Not really sure where to begin. I’m 33 years old, married with a beautiful child. Have a decent career and god has blessed me in many ways. My wife has an extremely volatile personality and I’m very afraid she’ll separate my kid from me along with her parents. She lacks reasoning in almost all her ways and even my 5yr old sides with her. This is fine and every time I cover up any friction/argument saying it’s my fault just to keep the peace. This has been going on for a few years now and I feel like I’m losing my identity in general. I’m unable to reach out to parents for help due to deep embarrassment and unsure how they’d help me. Not really trust worthy friends to go seek advice from. If my kid grows up to not respect or value me, I have no reason to live. I’m not posting this to gain sympathy or for someone to say my wife is wrong. Just want to know what I should be doing and who to reach out to? I feel extremely alone and really heavy shoulders and my only hope in life is my child. TC - 225k
Therapy
Sounds like you need a therapist for yourself to talk through your concerns, maybe learn some better communication skills so you’re not forced to roll over to keep the peace all the time. And then talk to a lawyer about your options to ensure she doesn’t pull a parental kidnapping on you if you start to enforce some healthy boundaries and she loses it.

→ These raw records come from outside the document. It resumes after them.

-- ==== Sys2Proof/Syntax.lean ====
section
/-!
DEFINITION. The operands of the commands, and the commands: one constructor per row of the table, with the rule that states it.
Operands that the environment of the device decides (a measurement, a frame received, samples) come with the command.
-/

namespace Sys2Proof

/-- A complex sample or weight. -/
abbrev Cplx := Int × Int

/-- A source sample of a capture stream (R336, R339): its TB3 time in units of 2^−16/3 ns, and the source samples since filling started
that come before it. -/
structure Grid where
  time : Nat
  before : Nat
  deriving DecidableEq, Repr, Inhabited

/-- Samples that a level trigger watches (R337), in Q1.23: the TB3 time of the first one, and the samples. -/
structure Watch where
  first : Nat
  samples : List Cplx
  deriving DecidableEq, Repr, Inhabited

/-- A queue whose limit can pass (R29): of flock admission, of an observation receiver, of a capture stream. -/
inductive LimitQueue where
  | admission
  | receiver (o : Fin 8)
  | stream (st : Fin 4)
  deriving DecidableEq, Repr, Inhabited

/-- What the capture engine saw while a segment filled (Table 13-4), and how many entries the buffer took before it filled. -/
structure SegMarks where
  loInvalid : Bool
  gap : Bool
  dcFrozen : Bool
  stored : Option Nat
  deriving DecidableEq, Repr, Inhabited

/-- A banked coefficient set (R172): the slot of a layer, or the predistorter of a path. -/
inductive BankedSet where
  | layer (ul : Bool) (l : Fin 32)
  | path (p : Fin 64)
  deriving DecidableEq, Repr, Inhabited

/-- A block that a predistortion visit captures (R191): the TX chain was LIVE for all of it, the TB0 time of its first sample, the
predistorter's input and output, the observed signal, and the predistorter inputs of the two neighbours, all in Q1.23. -/
structure ObsBlock where
  live : Bool
  first : Nat
  x : List Cplx
  y : List Cplx
  v : List Cplx
  ua : List Cplx
  ub : List Cplx
  deriving DecidableEq, Repr, Inhabited

/-- What a calibration measured on a path (R427…R431): the direction, for those that have two; whether the RX input lies below
−70 dBFS (RX_DC); and its values. RX_DC, TX_LOL: I and Q in LSB, the residual in 0.01 dB. RX_IQ, TX_IQ: gain and phase in 2^−15,
the image in 0.01 dBc. FILTER: six codes, then the six corners they give in kHz. ARRAY: lateness in 2^−10 ps, gain I and Q in
any common scale, the residual spread of the direction in 0.01 ps. RECIP: I and Q in Q2.14. STACK: the phase in 2^−16 turn. -/
structure CalMeas where
  path : Fin 64
  tx : Bool
  quiet : Bool
  v : List Int
  deriving DecidableEq, Repr, Inhabited

/-- Why the drover requests calibrations (R435). -/
inductive CalWhy where
  | zone (z : Fin 8)
  | hourly
  | loChange (r : Fin 2)
  deriving DecidableEq, Repr, Inhabited

/-- A loop that declares lock (R131, R136); an RF unit in the VCO band that it uses. -/
inductive LockLoop where
  | converter
  | unit (u : Fin 3) (band : Fin 64)
  | timeBase
  deriving DecidableEq, Repr, Inhabited

/-- What is latched 10 ms after a loss (R141, R142). -/
inductive LatchOf where
  | role (r : Fin 2)
  | converter
  deriving DecidableEq, Repr, Inhabited

/-- What fails in power-up calibration (R119, R432): sub-converters in their self-test, positions of ADCs in the spare round, segments of
DACs in the segment round; by path and Q converter. -/
structure PowerUpFails where
  self : List (Fin 64 × Bool × Fin 9)
  adc : List (Fin 64 × Bool × Fin 8)
  dac : List (Fin 64 × Bool × Fin 63)
  deriving DecidableEq, Repr, Inhabited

Thanks for the great advice 🙏🏼
I’m beginning to ponder on this a bit. I have tried being patient, polite, giving benefit of doubts, a million second chances, and somehow seems I’m at the raw end and she’s happier than I am after almost all episodes. Maybe something is wrong with me? I will find a therapist. Thank you. In your experience, have people come out better from going through therapy?
Look up Reddit
Thank you 🙏🏼 what exactly would I be looking up
No don't do it stop before it's too late
If what you say about your wife is true, assuming she is in her 30s too, I don't think she will change now without external intervention. There is a saying, "if a plant doesn't bend, tree will definitely not bend."
Confront people involved or talk to a therapist.
1. If your relationship has reached a point where it has become toxic, and you are dragging it. Talk to a counsellor. And also potentially talk to a lawyer, wouldn’t hurt to know your options. 2. Talk to a lawyer to understand your rights as a parent, ie what you and she can do and more importantly what you and she can’t do. This will be really helpful if and when custody becomes a problem.
Indian?
Is divorce not an option? Seems like the way to go.
And still talk to your parents anyway about it. Their support can make things much more bearable and you will know you have people who love you no matter what you decide to do. My 2 cents. Talk to them!
I think OP doesn’t want to bother parents and is silently suffering . I am in a similar situation and can empathise with him
@Abs21 - Indian?
Can you give an example of unreasonable behavior
Not letting my child talk to my parents. P.S. I’m supporting her parents for 12 months financially and in many other ways.